In 1920 Heber Doust Curtis and Harlow Shapley participated in the Great Debate on the nature of nebulae and galaxies, and the size of the universe. Shapley believed that distant nebulae were relatively small and lay within the Milky Way Galaxy. Curtis advocated the now-accepted view that nebulae were farther away, and that other galaxies apart from the Milky Way therefore existed.
By 1925, Edwin Hubble had confirmed that many objects previously thought to be clouds of dust and gas and classified as "nebulae" were actually galaxies beyond the Milky Way.

"The realization, only a few decades ago, that our Galaxy is not unique and central in the universe ranks with the acceptance of the Copernican system as one of the great advances in cosmological thought." George O. Abell

When astronomers realized that starlight can be absorbed by clouds of gas and dust, infrared radiation was used to penetrate the dust clouds.
Estimates dating after 2000 locate the Solar System within the range 24–28.4 kly from the Galactic Center of the Milky Way galaxy.

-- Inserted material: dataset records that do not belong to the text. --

-- ==== Sys2Proof/Machine/Intake.lean ====
section
/-! DEFINITION. The intake unit (01): assembly and checking of reading frames, channel entries, the settle slot, the
minute accumulator and the minute close. -/

namespace Sys2Proof.Machine

/-- Whether a status is of the measuring class (R4). -/
def AnalyserStatus.isMeasuring : AnalyserStatus → Bool
  | .measuring | .overrange => true
  | .calibrating | .maintenance | .fault => false

/-- The place of the component read from a channel, if any (R6). -/
def componentOfChannel (m : ConfigImage) (ch : Nat) : Option Nat :=
  m.components.findIdx? (fun c => match c with
    | some cc => cc.channel == ch
    | none => false)

/-- The role the configuration gives a channel (R6). -/
def roleOf (m : ConfigImage) (ch : Nat) : Option Role :=
  match componentOfChannel m ch with
  | some n => some (.component (n + 1))
  | none =>
    if m.o2 = some ch then some .o2
    else if m.h2o = some ch then some .h2o
    else if m.temp = some ch then some .temp
    else if m.press = some ch then some .press
    else if m.flow = some ch then some .flow
    else if m.load = some ch then some .load
    else none

/-- The stand-in value of an OVERRANGE reading (R6). -/
def standIn (m : ConfigImage) (role : Option Role) : Int :=
  match role with
  | some (.component n) =>
    match (m.components.getD (n - 1) none) with
    | some c => c.ceiling
    | none => 8388607
  | _ => 8388607

/-- The value as taken (R5, R6). -/
def takenValue (m : ConfigImage) (role : Option Role) (status : AnalyserStatus) (value : Int) : Option Int :=
  match status with
  | .measuring => if role = some .flow || role = some .load then some (max value 0) else some value
  | .overrange => some (standIn m role)
  | .calibrating | .maintenance | .fault => none

/-- A captured reading moves the latest to the previous (R5). -/
def ChannelEntry.capture (e : ChannelEntry) (r : Reading) : ChannelEntry :=
  { e with latest := some r, previous := e.latest }

/-- The captured pair completes a return: the latest is of the measuring class and the previous is present and of the
non-measuring class (R8). -/
def ChannelEntry.returned (e : ChannelEntry) : Bool :=
  match e.latest, e.previous with
  | some l, some p => l.status.isMeasuring && !p.status.isMeasuring
  | _, _ => false

/-- A settle slot is running (R10). -/
def ChannelEntry.settling (e : ChannelEntry) : Bool := 0 < e.settle || e.acc.returnMark

/-- The settle slot after a capture: a return starts it (R8), a reading of the non-measuring class in it ends it and keeps
the return mark (R10). -/
def ChannelEntry.examine (e : ChannelEntry) (settleMinutes : Nat) (status : AnalyserStatus) : ChannelEntry :=
  if e.returned then { e with settle := settleMinutes, acc := { e.acc with returnMark := true } }
  else if !status.isMeasuring && e.settling then { e with settle := 0 }
  else e

/-- A value added to the sum: an exact sum beyond ±2,147,483,647 saturates and overflows (R12). -/
def MinuteAcc.add (a : MinuteAcc) (value : Int) : MinuteAcc :=
  let (sum, ovf) := saturate32 (a.sum + value)
  { a with sum := sum, count := a.count + 1, overflow := a.overflow || ovf }

/-- A reading admitted to accumulation (R11, R13, R14). -/
def MinuteAcc.accumulate (a : MinuteAcc) (r : Reading) : MinuteAcc :=
  match r.status with
  | .calibrating | .maintenance => { a with maintSeen := true }
  | .fault => { a with faultSeen := true }
  | .measuring =>
    if 1023 ≤ a.count then { a with crowded := true } else a.add (r.value.getD 0)
  | .overrange =>
    let a := { a with clamped := true }
    if 1023 ≤ a.count then { a with crowded := true } else a.add (r.value.getD 0)

/-- The station states in which a reading is accumulated (R7). -/
def accumulating (st : StationState) : Bool := st == .setup || st == .untimed || st == .recording

/-- The configured settle minutes; with no configuration in force a free value (R8; log entry 8). -/
def settleMinutes (s : State) : Nat :=
  match s.config? with
  | some m => m.settleMinutes
  | none => Config.settleMinutesUnconfigured.val

/-- An accepted reading taken by its channel entry (R5, R7). -/
def takeReading (ch : Nat) (status : AnalyserStatus) (value : Int) (s : State) : State :=
  let role := roleOf s.config ch
  let r : Reading := { status := status, value := takenValue s.config role status value }
  let take (e : ChannelEntry) : ChannelEntry :=
    let e := (e.capture r).examine (settleMinutes s) status
    if accumulating s.ctrl.state && role.isSome then { e with acc := e.acc.accumulate r } else e
  s.setIntake { s.intake with channels := updateAt s.intake.channels ch take }

/-- One analyser frame error counted (R2, R3, R19). -/
def countFrameError (s : State) : State :=
  s.setIntake { s.intake with frameErrors := count16 s.intake.frameErrors 1 }

/-- The bytes of the frame in assembly replaced. -/
def setPartial (bytes : List Byte) (s : State) : State := s.setIntake { s.intake with partialFrame := bytes }

/-- The sync byte (01, The analyser line). -/
abbrev syncByte : Byte := 0xA5

/-- A completed frame checked (R3). Its check fails: hunting resumes at its second byte, and what stands from the next
sync byte on is the frame in assembly. A code is out of range: hunting resumes after it. Otherwise it is a reading. -/
def checkReadingFrame (frame : List Byte) (s : State) : State :=
  if crc16 (frame.take 6) == field frame 6 2 then
    match analyserStatusOf (field frame 2 1) with
    | some status =>
      if field frame 1 1 ≤ 15 then takeReading (field frame 1 1) status (fieldSigned frame 3 3) (setPartial [] s)
      else countFrameError (setPartial [] s)
    | none => countFrameError (setPartial [] s)
  else countFrameError (setPartial ((frame.drop 1).dropWhile (fun b => b != syncByte)) s)

/-- One byte received on the analyser line (R2). -/
def receiveAnalyserByte (s : State) (b : Byte) : State :=
  match s.intake.partialFrame with
  | [] => if b = syncByte then setPartial [b] s else s
  | p :: ps =>
    let frame := p :: ps ++ [b]
    if frame.length < 8 then setPartial frame s else checkReadingFrame frame s

/-! The minute close (R9, R15 to R17). -/

/-- The minute is nullified (R9). -/
def ChannelEntry.nullified (e : ChannelEntry) : Bool := e.acc.returnMark || 0 < e.settle

/-- The minute mean: the sum divided by the count, rounded once; absent with no readings (R15). -/
def MinuteAcc.mean (a : MinuteAcc) : Option Int := if a.count = 0 then none else some (roundDiv a.sum a.count)

/-- The minute value of a channel (R17). -/
def ChannelEntry.minuteValue (e : ChannelEntry) (minReadings : Nat) : MinuteValue :=
  { mean := e.acc.mean, count := e.acc.count, state := minuteState e.acc e.nullified minReadings,
    clamped := e.acc.clamped, overflow := e.acc.overflow, crowded := e.acc.crowded }

/-- A channel entry after a minute close: the settle counter of R9, an empty accumulator (R17). -/
def ChannelEntry.closed (e : ChannelEntry) : ChannelEntry :=
  { e with settle := if e.acc.returnMark then e.settle else e.settle - 1, acc := {} }

/-- The minute value of a channel code handed over at a close; none when the channel has no entry. -/
def channelValue (i : Intake) (m : ConfigImage) (ch : Nat) : Option MinuteValue :=
  (i.channels[ch]?).map (fun e => e.minuteValue m.minReadings)

/-- The number of channels with a role whose closing minute carries a mark (R19). -/
def roleChannelsWith (i : Intake) (m : ConfigImage) (p : MinuteAcc → Bool) : Nat :=
  (i.channels.zipIdx.filter (fun e => (roleOf m e.2).isSome && p e.1.acc)).length

/-- The intake unit after a minute close: counts updated from the closing accumulators, then accumulators cleared
(R17, R19). -/
def intakeClose (i : Intake) (m : ConfigImage) : Intake :=
  { i with
    crowdedMinutes := count16 i.crowdedMinutes (roleChannelsWith i m (fun a => a.crowded)),
    overflowMinutes := count16 i.overflowMinutes (roleChannelsWith i m (fun a => a.overflow)),
    faultMinutes := count16 i.faultMinutes (roleChannelsWith i m (fun a => a.faultSeen)),
    channels := i.channels.map (fun e => e.closed) }

/-- The accumulation restart at a setting of the clock: everything of the accumulator but the return mark (R18). -/
def intakeRestart (i : Intake) : Intake :=
  { i with channels := i.channels.map (fun e => { e with acc := { returnMark := e.acc.returnMark } }) }

end Sys2Proof.Machine
end

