-- ==== Sys2Proof/Machine/Normalisation.lean ====
section
/-! DEFINITION. The normalisation unit (02): peripheral hold, clamps, the three steps, the flows and the minute mass. -/

namespace Sys2Proof.Machine

/-- R24: a peripheral's availability at a close and its held value afterwards. `value` is the channel's minute value;
`configured` says whether the role names a channel. -/
def holdPeripheral (configured : Bool) (value : Option MinuteValue) (holdMinutes : Nat) (h : HeldValue) :
    Option Peripheral × HeldValue :=
  if !configured then (none, {})
  else
    match value with
    | some { mean := some m, state := .valid, clamped := cl, .. } =>
      (some { value := m, clamped := cl, held := false }, { value := some m, clamped := cl, age := 0 })
    | _ =>
      match h.value with
      | some v =>
        if h.age < holdMinutes then
          (some { value := v, clamped := h.clamped, held := true }, { h with age := h.age + 1 })
        else (none, h)
      | none => (none, h)

/-- The peripherals of one minute, as taken into the arithmetic: clamped to R23's ranges. `o2AtCap` says that the O2
value was taken as the cap. -/
structure Peripherals where
  o2 : Option Peripheral
  o2AtCap : Bool
  h2o : Option Peripheral
  temp : Option Peripheral
  press : Option Peripheral
  flow : Option Peripheral
  deriving DecidableEq, Repr

/-- A peripheral with its value clamped (R23). -/
def Peripheral.clampedTo (lo hi : Int) (p : Peripheral) : Peripheral := { p with value := clampTo lo hi p.value }

/-- R22 steps 1 and 2: the peripherals of the closing minute, clamped, and the held values afterwards. -/
def takePeripherals (n : Norm) (i : Intake) (m : ConfigImage) : Peripherals × Norm :=
  let decide (role : Option Nat) (h : HeldValue) := holdPeripheral role.isSome (role.bind (channelValue i m)) m.holdMinutes h
  let (o2, h1) := decide m.o2 n.o2
  let (h2o, h2) := decide m.h2o n.h2o
  let (temp, h3) := decide m.temp n.temp
  let (press, h4) := decide m.press n.press
  let (flow, h5) := decide m.flow n.flow
  ({ o2 := o2.map (fun p => p.clampedTo 0 m.o2Cap)
     o2AtCap := o2.any (fun p => (m.o2Cap : Int) ≤ p.value)
     h2o := h2o.map (fun p => p.clampedTo 0 4000)
     temp := temp.map (fun p => p.clampedTo (-400) 6000)
     press := press.map (fun p => p.clampedTo 8000 12000)
     flow := flow },
   { o2 := h1, h2o := h2, temp := h3, press := h4, flow := h5 })

/-- R29: step 1, to standard conditions. -/
def step1 (c t p : Int) : Int × Bool := saturate32 (roundDiv (c * (2 * t + 5463) * 20265) (5463 * (2 * p)).toNat)

/-- R30: step 2, to the dry basis. -/
def step2 (c1 h : Int) : Int × Bool := saturate32 (roundDiv (c1 * 10000) (10000 - h).toNat)

/-- R31: step 3, to the O2 reference. -/
def step3 (c2 o r : Int) : Int × Bool := saturate32 (roundDiv (c2 * (2100 - r)) (2100 - o).toNat)

/-- R31: step 3 applies always, or in ABOVE_ONLY mode when the measured O2 is above the reference. -/
def step3Applies (aboveOnly : Bool) (o r : Int) : Bool := !aboveOnly || r < o

/-- The peripherals a component depends on (R26); none for one that is unavailable. -/
def componentPeripherals (c : ComponentConfig) (p : Peripherals) : List (Option Peripheral) :=
  [p.o2] ++ (if c.wet then [p.h2o] else []) ++ (if c.actual then [p.temp, p.press] else [])

/-- R28 to R31: c2 and c3 of a component from its mean, and whether a step saturated. The steps are taken in order, each on
the output of the one before; a step the configuration makes unnecessary is skipped. -/
def normalise (c : ComponentConfig) (m : ConfigImage) (p : Peripherals) (mean : Int) : Int × Int × Bool :=
  let value (x : Option Peripheral) : Int := (x.map (fun q => q.value)).getD 0
  let (c1, s1) := if c.actual then step1 mean (value p.temp) (value p.press) else (mean, false)
  let (c2, s2) := if c.wet then step2 c1 (value p.h2o) else (c1, false)
  let (c3, s3) :=
    if step3Applies c.aboveOnly (value p.o2) m.o2Reference then step3 c2 (value p.o2) m.o2Reference else (c2, false)
  (c2, c3, s1 || s2 || s3)

/-- R33: the normalised flow, with whether it rests on held values. A FLOW mean below 0, which a channel can close its minute
with when it took negative values under an earlier role (R21), is used as it stands (R23), and the flow is negative then
(log entry 40). -/
def normalisedFlow (m : ConfigImage) (p : Peripherals) : Option (Int × Bool) :=
  match m.flowBasis with
  | .stdDry => p.flow.map (fun q => (q.value, q.held))
  | .actualWet =>
    match p.flow, p.temp, p.press, p.h2o with
    | some q, some t, some pr, some h =>
      some (roundDiv (q.value * 5463 * (2 * pr.value) * (10000 - h.value)) ((2 * t.value + 5463) * 20265 * 10000).toNat,
        q.held || t.held || pr.held || h.held)
    | _, _, _, _ => none

/-- R34: the apportioned flow. With a stack group of its own the share is whole; otherwise a valid share is needed. -/
def apportionedFlow (m : ConfigImage) (qn : Option (Int × Bool)) (share : Option Share) : Option ShareFlow :=
  match qn with
  | none => none
  | some (q, held) =>
    if m.stackGroup = 0 then some { value := q, shareSubstituted := false, restsOnHeld := held }
    else
      match share with
      | some sh => some { value := roundDiv (q * sh.own) sh.total, shareSubstituted := sh.substituted, restsOnHeld := held }
      | none => none

/-- R35: the minute mass in mg, from the dry standard concentration before the oxygen reference; 0 for a negative flow (log
entry 40). -/
def minuteMass (c2 qs : Int) : Nat := (roundDiv (max c2 0 * qs) 6000).toNat

/-- R27, R32, R35: the component minute. -/
def componentMinute (c : ComponentConfig) (m : ConfigImage) (p : Peripherals) (qs : Option ShareFlow)
    (v : MinuteValue) : ComponentMinute :=
  let deps := componentPeripherals c p
  let complete := deps.all (fun d => d.isSome)
  let flags : ComponentFlags :=
    { substituted := deps.any (fun d => d.any (fun q => q.held)),
      clamped := v.clamped || deps.any (fun d => d.any (fun q => q.clamped)) || p.o2AtCap,
      overflow := v.overflow }
  match v.state, complete, v.mean with
  | .valid, true, some mean =>
    let (c2, c3, sat) := normalise c m p mean
    let state := componentMinuteState .valid true sat
    let flags := { flags with overflow := flags.overflow || sat }
    match state, qs with
    | .valid, some q =>
      { state := state, c3 := some c3, mean := v.mean, count := v.count, mass := some (minuteMass c2 q.value),
        flags := { flags with substituted := flags.substituted || q.restsOnHeld,
                              shareSubstituted := q.shareSubstituted } }
    | _, _ => { state := state, c3 := some c3, mean := v.mean, count := v.count, mass := none, flags := flags }
  | _, _, _ =>
    { state := componentMinuteState v.state false false, c3 := none, mean := v.mean, count := v.count, mass := none,
      flags := flags }

/-- R36: the minute result of a closing minute, from the intake unit's accumulators as they stand at the close. -/
def minuteResult (id : MinuteId) (i : Intake) (m : ConfigImage) (p : Peripherals) (share : Option Share) : MinuteResult :=
  let qs := apportionedFlow m (normalisedFlow m p) share
  { minute := id,
    components := m.components.map (fun c => c.bind (fun cc =>
      (channelValue i m cc.channel).map (fun v => componentMinute cc m p qs v))),
    o2 := p.o2.map (fun q => { value := q.value, held := q.held }), qs := qs, flowConfigured := m.flow.isSome }

/-- R25: at a successful START the held value of a role whose channel code differs becomes absent with hold age 0. -/
def reholdAtStart (old new : ConfigImage) (n : Norm) : Norm :=
  let keep (a b : Option Nat) (h : HeldValue) : HeldValue := if a = b then h else {}
  { o2 := keep old.o2 new.o2 n.o2, h2o := keep old.h2o new.h2o n.h2o, temp := keep old.temp new.temp n.temp,
    press := keep old.press new.press n.press, flow := keep old.flow new.flow n.flow }

end Sys2Proof.Machine
end

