-- ==== Sys2Proof/Machine/LinkControl.lean ====
section
/-! DEFINITION. The link controller (05): the receiver, the checking and routing of a complete frame, and what becomes of a
transmission and of a queue entry. -/

namespace Sys2Proof.Machine

/-- The receiver in another condition, with the characters of the frame in assembly gone. -/
def setReceiver (r : Receiver) (s : State) : State :=
  s.setLink { s.link with receiver := r, characters := [] }

/-- One receive error (R97). -/
def countReceiveError (s : State) : State :=
  s.setLink { s.link with receiveErrors := count16 s.link.receiveErrors 1 }

/-- One address clash (R85, R97). -/
def countClash (s : State) : State :=
  s.setLink { s.link with addressClashes := count16 s.link.addressClashes 1 }

/-- A frame that arrives whole, before its checks. It is no frame to a receiver that waits for idle (R83). After a complete
frame and before an idle its start bit is a receive error, and the receiver waits for idle (R83). While the station
transmits, what completes on the line is its own frame, which TRANSMIT_COMPLETE takes and no block is handed (R85).
Otherwise `checked` deals with the frame. -/
def wholeFrame (checked : State → State) (s : State) : State :=
  match s.link.attempt, s.link.receiver with
  | some _, _ => s
  | none, .waitIdle => s
  | none, .afterFrame => countReceiveError (setReceiver .waitIdle s)
  | none, .idle => checked (setReceiver .afterFrame s)
  | none, .assembling => checked (setReceiver .afterFrame s)

/-- The checks of a frame whose check field agrees (R84, 2 to 5), the station's own number (R85), the frames accepted (R86),
and the hand-over to the owner, which a broadcast in FAILED is not given (R87). -/
def checkFrame (kind sender target : Byte) (payload : List Byte) (owner : State → State) (s : State) : State :=
  match frameKindOf kind.toNat with
  | none => countReceiveError s
  | some k =>
    if !frameAllowed k sender.toNat target.toNat payload then countReceiveError s
    else if sender.toNat = s.station then countClash s
    else if !acceptedHere s.station k target.toNat then s
    else if s.ctrl.state = .failed && k.frameClass == .broadcast then s
    else owner s

/-- A complete frame (R84 to R87). -/
def receiveFrame (kind sender target : Byte) (payload : List Byte) (owner : State → State) (s : State) : State :=
  wholeFrame (checkFrame kind sender target payload owner) s

/-- A complete frame of a known kind. -/
def receiveKind (k : FrameKind) (sender target : Byte) (payload : List Byte) (owner : State → State) (s : State) : State :=
  receiveFrame (BitVec.ofNat 8 k.code) sender target payload owner s

/-- R86: a frame that passes the checks and the station's number but is not accepted here. -/
def foreignTraffic (station : Nat) (kind sender target : Byte) (payload : List Byte) : Bool :=
  match frameKindOf kind.toNat with
  | none => false
  | some k =>
    frameAllowed k sender.toNat target.toNat payload && sender.toNat != station && !acceptedHere station k target.toNat

/-- A frame in assembly breaks (R83): one receive error, and the receiver waits for idle. Before that idle nothing more is
counted, and a frame the station itself sends or aborts is not counted here. -/
def breakFrame (s : State) : State :=
  match s.link.attempt, s.link.receiver with
  | some _, _ => s
  | none, .waitIdle => s
  | none, _ => countReceiveError (setReceiver .waitIdle s)

/-- The line is idle (R82). During an attempt the station drives the line, and it is not. -/
def lineFallsIdle (s : State) : State :=
  match s.link.attempt with
  | some _ => s
  | none => setReceiver .idle s

/-! Sending. -/

/-- The first of two waiting entries, the one that stands earlier in the queue given first: the lower kind code, and between
equal kinds the one offered earlier (R92). -/
def firstOf (a b : TxEntry × Nat) : TxEntry × Nat := if b.1.kind.code < a.1.kind.code then b else a

/-- The first waiting entry in the order of R92, with its place. -/
def firstWaiting : List (TxEntry × Nat) → Option (TxEntry × Nat)
  | [] => none
  | e :: rest =>
    match firstWaiting rest with
    | none => if e.1.sending then none else some e
    | some b => if e.1.sending then some b else some (firstOf e b)

/-- The place of the queue head (R92). -/
def queueHead (q : List TxEntry) : Option Nat := (firstWaiting q.zipIdx).map (fun e => e.2)

/-- The entry in transmission. -/
def Link.sendingEntry (l : Link) : Option TxEntry := l.queue.find? (fun e => e.sending)

/-- R88: an attempt begins with the queue head on an idle line. -/
def beginAttempt (s : State) : State :=
  match s.link.attempt, s.link.receiver, queueHead s.link.queue with
  | none, .idle, some n =>
    s.setLink { s.link with attempt := some 0, receiver := .assembling, characters := [],
                            queue := updateAt s.link.queue n (fun e => { e with sending := true }) }
  | _, _, _ => s

/-- The attempt ends: its entry leaves the queue, or stands in it as `kept`. -/
def endAttempt (kept : Option TxEntry) (l : Link) : Link :=
  { l with attempt := none, queue := l.queue.filterMap (fun e => if e.sending then kept else some e) }

/-- R93, R94: a newer entry waits that the entry in transmission would have been replaced by. -/
def superseded (l : Link) (e : TxEntry) : Bool := l.queue.any (fun n => !n.sending && n.replaces e)

/-- An entry counted as expired; a RESULT is also a result miss (R96, R97). -/
def countExpired (e : TxEntry) (l : Link) : Link :=
  { l with expiredFrames := count16 l.expiredFrames 1,
           resultMisses := count16 l.resultMisses (if e.kind = .result then 1 else 0) }

/-- What becomes of an entry whose attempt ended without completion (R89, R90, R93, R96). Past its deadline it is removed and
counted as expired; replaced by a newer one it is removed uncounted; else it waits again with its errors. -/
def settleEntry (e : TxEntry) (l : Link) : Link :=
  if e.deadline ≤ l.deadlineTimer then countExpired e (endAttempt none l)
  else if superseded l e then endAttempt none l
  else endAttempt (some { e with sending := false }) l

/-- R89: arbitration is lost; the station goes on receiving the frame of the winner. -/
def loseArbitration (s : State) : State :=
  match s.link.attempt, s.link.sendingEntry with
  | some _, some e => s.setLink (settleEntry e s.link)
  | _, _ => s

/-- R90: the entry of an attempt that ended in its sixteenth transmit error is dropped and LINK_FAULT set; a RESULT dropped is
a result miss. A replaced entry is only removed (R93); one past its deadline is counted expired and sets LINK_FAULT (R96). -/
def dropAtSixteen (e : TxEntry) (l : Link) : Link :=
  if superseded l e then settleEntry e l
  else
    let l := { l with linkFault := true }
    if e.deadline ≤ l.deadlineTimer then countExpired e (endAttempt none l)
    else
      let l := endAttempt none l
      { l with resultMisses := count16 l.resultMisses (if e.kind = .result then 1 else 0) }

/-- R90: a transmit error. The entry's and the link's counts rise; the aborted frame is broken on the station's own receiver,
which waits for idle and counts nothing (R83). -/
def failAttempt (s : State) : State :=
  match s.link.attempt, s.link.sendingEntry with
  | some _, some e =>
    let e := { e with errors := e.errors + 1 }
    let l := { s.link with transmitErrors := count16 s.link.transmitErrors 1 }
    let l := if 16 ≤ e.errors then dropAtSixteen e l else settleEntry e l
    setReceiver .waitIdle (s.setLink l)
  | _, _ => s

/-- R91: the frame is complete: its entry is removed, LINK_FAULT is cleared, and the frame taken back is the station's own
(R85). -/
def completeAttempt (s : State) : State :=
  match s.link.attempt, s.link.sendingEntry with
  | some _, some _ => setReceiver .afterFrame (s.setLink { endAttempt none s.link with linkFault := false })
  | _, _ => s

/-- Of the waiting entries the one whose deadline comes first, the one offered earlier between equal deadlines, with its
place. -/
def earliestDeadline : List (TxEntry × Nat) → Option (TxEntry × Nat)
  | [] => none
  | e :: rest =>
    match earliestDeadline rest with
    | none => if e.1.sending then none else some e
    | some b => if e.1.sending || b.1.deadline < e.1.deadline then some b else some e

/-- R96: the waiting entry whose deadline comes first expires; the time up to its deadline passes, also when the entry that
was due has since been replaced or displaced (log entry 2). No other waiting entry's deadline comes before it. -/
def expireEntry (s : State) : State :=
  match earliestDeadline s.link.queue.zipIdx with
  | none => s
  | some (e, n) =>
    elapse (e.deadline - s.now) (s.setLink (countExpired e { s.link with queue := s.link.queue.eraseIdx n }))

end Sys2Proof.Machine
end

== Shift from galactocentrism to acentrism ==

Hubble's observations of redshift in light from distant galaxies indicated that the universe was expanding and acentric. As a result, galactocentrism was abandoned in favor of the Big Bang model of the acentric expanding universe. Further assumptions, such as the Copernican principle, the cosmological principle, dark energy, and dark matter, eventually lead to the current model of cosmology, Lambda-CDM.